Bacterial Respiration, fermentation, growth Flashcards
What are the names of the 2 phases of Glycolysis?
Investment phase and Payout phase
In brief, what happens in the investment phase of glycolysis and how much ATP is spent?
6 carbon Glucose is cleaved into two 3 carbon Glyceraldehyde, 2 ATP is spent to phosphorylate during this phase.
In brief, what happens in the pay-out phase of glycolysis and how much ATP is made?
2 ATP is made for each Glyceraldehyde molecule converted to pyruvate , so per 1 Glucose molecule 4 ATP is made
What is the overall yield of a) ATP b) NADH per 1 glucose molecule of glycolysis?
a) 2 ATP (2 spent in investment phase, 4 made in pay-out phase)
b) 2 NADH (1 made per glyceraldehyde and there’s 2 per glucose molecule)
Why does glycolysis not require oxygen?
As ATP is produced by substrate-level phosphorylation not by an electron transport chain which requires a terminal electron acceptor.
What is substrate phosphorylation?
When a phosphate group is directly transferred to ADP.
Where does glycolysis occur in eukaryotic cells?
In the cytoplasm
What are the products of the link reaction?
One molecule of NADH is formed per pyruvate (so 2 NADH per glucose)

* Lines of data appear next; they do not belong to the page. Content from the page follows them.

-- ==== Sys2Proof/Machine/State.lean ====
section
/-!
DEFINITION. The state of the Silow S2: plain data. `Core` is one physical core (R17), `State` the package around the core
in focus. `State.reset` is the machine right after reset.
-/

namespace Sys2Proof.Machine

/-- Why the model stops. -/
inductive Fault where
  /-- An act of the agenda names a physical core at or above 72. Raised by `step` only; safe: no core does anything. -/
  | noSuchCore (p : Nat)
  deriving DecidableEq, Repr

/-- Why the model gives no meaning. -/
inductive Refusal where
  /-- The instruction has no meaning yet. Raised by `exec` only; safe: nothing happens. -/
  | notModelled (mnemonic : String)
  deriving DecidableEq, Repr

/-- The cause codes of R338. -/
inductive Cause where
  | illegalInstruction | privilege | align | translation | migrateFault | ownership | spPoison | memPoison
  | tokenOverflow | queueUnderflow | queueOverflow | queueBind | mxBank | profile | stampOverrun | conflict
  | signalLost | copyIntegrity | swtrap | double | slotOverrun | watchdog | laneSpare | throttle
  deriving DecidableEq, Repr

/-- The code of a cause (R338). -/
def Cause.code : Cause → Nat
  | .illegalInstruction => 1 | .privilege => 2 | .align => 3 | .translation => 4 | .migrateFault => 5 | .ownership => 6
  | .spPoison => 7 | .memPoison => 8 | .tokenOverflow => 9 | .queueUnderflow => 10 | .queueOverflow => 11
  | .queueBind => 12 | .mxBank => 13 | .profile => 14 | .stampOverrun => 15 | .conflict => 16 | .signalLost => 17
  | .copyIntegrity => 18 | .swtrap => 19 | .double => 20 | .slotOverrun => 21 | .watchdog => 22 | .laneSpare => 23
  | .throttle => 24

/-- A cause and its value (R107). -/
structure Trap where
  cause : Cause
  val : W64
  deriving DecidableEq, Repr

/-- The 64 lanes of a vector register, 32 bits each (R17). -/
abbrev Lanes := Vector W32 64

/-- The lanes that a function of the lane number gives. -/
def lanesOf (f : Nat → W32) : Lanes := ⟨((List.range 64).map f).toArray, by simp⟩

/-- Lane l of a vector, zero beyond 63. -/
def lane (v : Lanes) (l : Nat) : W32 := v.toList.getD l 0

/-- A loop level (R19, R35). -/
structure Loop where
  count : W32
  start : Addr
  lenm1 : BitVec 6
  act : Bool
  deriving DecidableEq, Repr

/-- An inactive loop level (R29). -/
def Loop.off : Loop := ⟨0, 0, 0, false⟩

/-- A handling level's bank (R34). -/
structure Bank where
  ecause : W64
  epc : W64
  eval : W64
  epl : W64
  esave : W64
  deriving DecidableEq, Repr

/-- The counter windows (R36). -/
structure Counters where
  cycle : W64
  ctlRet : W64
  dcpl : W64
  tok : W64
  rsb : W64
  stampOvr : W64
  deriving DecidableEq, Repr

/-- The condition of a queue entry (R10, R40): not started, started, all effects done but SIG not yet pushed, its pushes
withheld by a fault (R14), complete. -/
inductive Phase where
  | queued | started | finished | withheld | done
  deriving DecidableEq, Repr

/-- A queue entry (R9, R11), its progress record (R41) and the cause to raise at its completion boundary (R14, R166). -/
structure Entry where
  img : Image
  seq : W32
  det : Bool
  fce : Bool
  phase : Phase
  prog : Nat
  pend : Option Trap
  deriving DecidableEq, Repr

/-- A held engine fault (R340); `order` ranks it by when it was raised. -/
structure Held where
  trap : Trap
  seq : W32
  order : Nat
  deriving DecidableEq, Repr

/-- An engine's queue, sequence numbers, templates and held fault (R10, R16, R340). -/
structure EngState where
  q : List Entry
  issued : W32
  completed : W32
  tmpl : Vector Image 64
  held : Option Held
  deriving DecidableEq, Repr

/-- The seven engines (R8). -/
structure Engines where
  fe : EngState
  vx : EngState
  mx : EngState
  sx : EngState
  de : EngState
  cp : EngState
  fr : EngState
  deriving DecidableEq, Repr

/-- An operand queue (R23): its producer and consumer engine numbers, 0 for none, and its entries, oldest first. -/
structure OpQueue where
  prod : Nat
  cons : Nat
  ents : List Lanes
  deriving DecidableEq, Repr

/-- Where a VX result goes (R39). -/
inductive VxTarget where
  | v (n : Nat) | q (n : Nat) | none
  deriving DecidableEq, Repr

/-- An entry of the pending-write list (R39). -/
structure VxPend where
  dst : VxTarget
  y : Option Nat
  val : Lanes
  mask : W64
  mz : Bool
  left : Nat
  seq : W32
  deriving DecidableEq, Repr
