/-- The acquire's effect on the L1. -/
def State.acquire (s : State) (wide : Bool) : State := if wide then s.upd (fun c => { c with l1 := [] }) else s

/-- The poisoned units among n bytes at a physical address, by unit number. -/
def State.poisonUnits (s : State) (a n : Nat) : List Nat :=
  ((List.range ((a + n - 1) / 64 - a / 64 + 1)).map (fun k => a / 64 + k)).filter s.poison.contains

/-- n bytes read with zeros for poisoned ones, each substitution logged for sequencer eng and entry seq (R144, R166). -/
def State.readZ (s : State) (eng : Nat) (seq : W32) (l : Loc) (n : Nat) : List Byte × State :=
  let bad := s.poisonUnits l.pa n
  let data := (List.range n).map (fun k => if bad.contains ((l.pa + k) / 64) then 0 else s.byte (l.pa + k))
  (data, (bad.foldl (fun s u => s.poisonLog 0 eng (64 * u) (l.unitGa u) seq) s).touchRead eng l n)

/-- Dirty tracking of a write at a place (R379). -/
def State.dirtied (s : State) (l : Loc) : State :=
  match l.gfn with
  | some g => s.markDirty s.vf.toNat g
  | none => s

/-- Bytes written; a poisoned unit that the write covers in part is zeroed and logged first (R144, R166), a covered one
is cleared; dirty tracking, LLC and L1 follow for device memory (R379, R302, R145). -/
def State.writeZ (s : State) (eng : Nat) (seq : W32) (l : Loc) (data : List Byte) : State :=
  let bad := (s.poisonUnits l.pa data.length).filter (fun u => !(l.pa ≤ 64 * u && 64 * u + 64 ≤ l.pa + data.length))
  let s := bad.foldl (fun s u => (s.poisonLog 1 eng (64 * u) (l.unitGa u) seq).zeroUnit u) s
  let s := s.dirtied l
  match l.dev with
  | .hbm => s.devWrite l.pa s.part s.vf data
  | _ => s.writeBytes l.pa data

/-! ### The range scoreboard (R25–R27) -/

/-- The scoreboard is valid at an overlap of [o, o + n) of the own scratchpad (R26). -/
def State.sbHit (s : State) (o n : Nat) : Bool :=
  s.core.sb.toList.any (fun e => match e with
    | some x => decide (o < x.start + x.len) && decide (x.start < o + n)
    | none => false)

/-- A free scoreboard entry of the local half (0) or the incoming half (8) (R25). -/
def sbFree (c : Core) (half : Nat) : Option Nat :=
  ((List.range 8).map (· + half)).find? (fun i => (c.sb.toList.getD i none).isNone)

/-- A scoreboard entry allocated on physical core p. -/
def State.sbAlloc (s : State) (p i : Nat) (e : SbEntry) : State :=
  s.updAt p (fun c => { c with sb := c.sb.setIfInBounds i (some e) })

/-- A scoreboard entry retired. -/
def Core.sbClear (c : Core) (i : Nat) : Core := { c with sb := c.sb.setIfInBounds i none }

/-- A scoreboard entry retired on physical core p (R25), in its tile or in the tile's scan image. -/
def State.sbRetire (s : State) (p i : Nat) : State :=
  let f (x : SavedImage) : SavedImage := if x.scan && x.phys == p then { x with core := x.core.sbClear i } else x
  { s with images := s.images.map f, archive := s.archive.map f }.updAt p (fun c => c.sbClear i)

/-- An access held by the scoreboard in this core cycle (R26): it counts when the cycle ends (R36). -/
def State.rsbStall (s : State) : State := s.upd (fun c => { c with rsbHeld := true })

/-! ### The sieve (R335) -/

/-- The granules, by number, of n bytes at a physical address. -/
def granules (a n : Nat) : List Nat := (List.range ((a + n - 1) / 8 - a / 8 + 1)).map (fun k => a / 8 + k)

What is the process of the link reaction?
Pyruvate from glycolysis is decarboxylated to Acetyl CoA (releasing CO2 and NADH)
What is the yield of a) ATP b) NADH c) FADH2 produced from the Krebs cycle from one cycle and from 1 Glucose molecule?
a) Per 1 cycle: 1 ATP
>Per 1 Glucose molecule: 2 ATP
b) Per 1 cycle: 3 NADH
>Per 1 Glucose molecule: 6NADH
c) Per 1 cycle: FADH2
>Per 1 Glucose molecule: 2 FADH2
Why are there 2 cycles of the Krebs cycle per 1 glucose molecule?
There are 2 cycles per glucose molecule as 2 mol of pyruvate will be present from the link reaction.
What are the overall yields of a) ATP b) NADH c) FADH2 from glycolysis, link reaction, and Krebs cycle per 1 glucose molecule and what are they used for?
a) 4 ATP (2 from Krebs and Glycolysis)
>Stored as energy
b) 10 NADH (6 from Krebs, 2 from Link, 2 from Glycolysis)
>Used in ETC due to high reducing power (act as electron carrier molecules)
c) 2 FADH2 (both from Krebs)
>Used in ETC due to high reducing power (act as electron carrier molecules)
What are Quinones?
Quinones are lipophilic molecules (hydrophobic) found in membrane which carry electrons
How many electrons and protons are required to reduce a quinone to a quinol ?
2 Electrons and 2 Protons
What type of anaerobe are E.coli?
Facultative anaerobe
What does it mean that E.coli are facultative anaerobes?
Means if O2 is present does aerobic respiration (allows full oxidation of growth substrate, maximal conserved energy as O2 as terminal electron acceptor) but if it isn’t either anaerobic respiration or fermentation occur.
When would a) Aerobic respiration b) Anaerobic respiration c) Fermentation occur in E.coli?
a) In presence of oxygen
b) No oxygen, but in presence of alternative terminal electron acceptor
c) No oxygen or alternative terminal electron acceptor.
Where do both glycolysis and the Krebs cycle occur in E.coli and how does this differ to eukaryotic cells?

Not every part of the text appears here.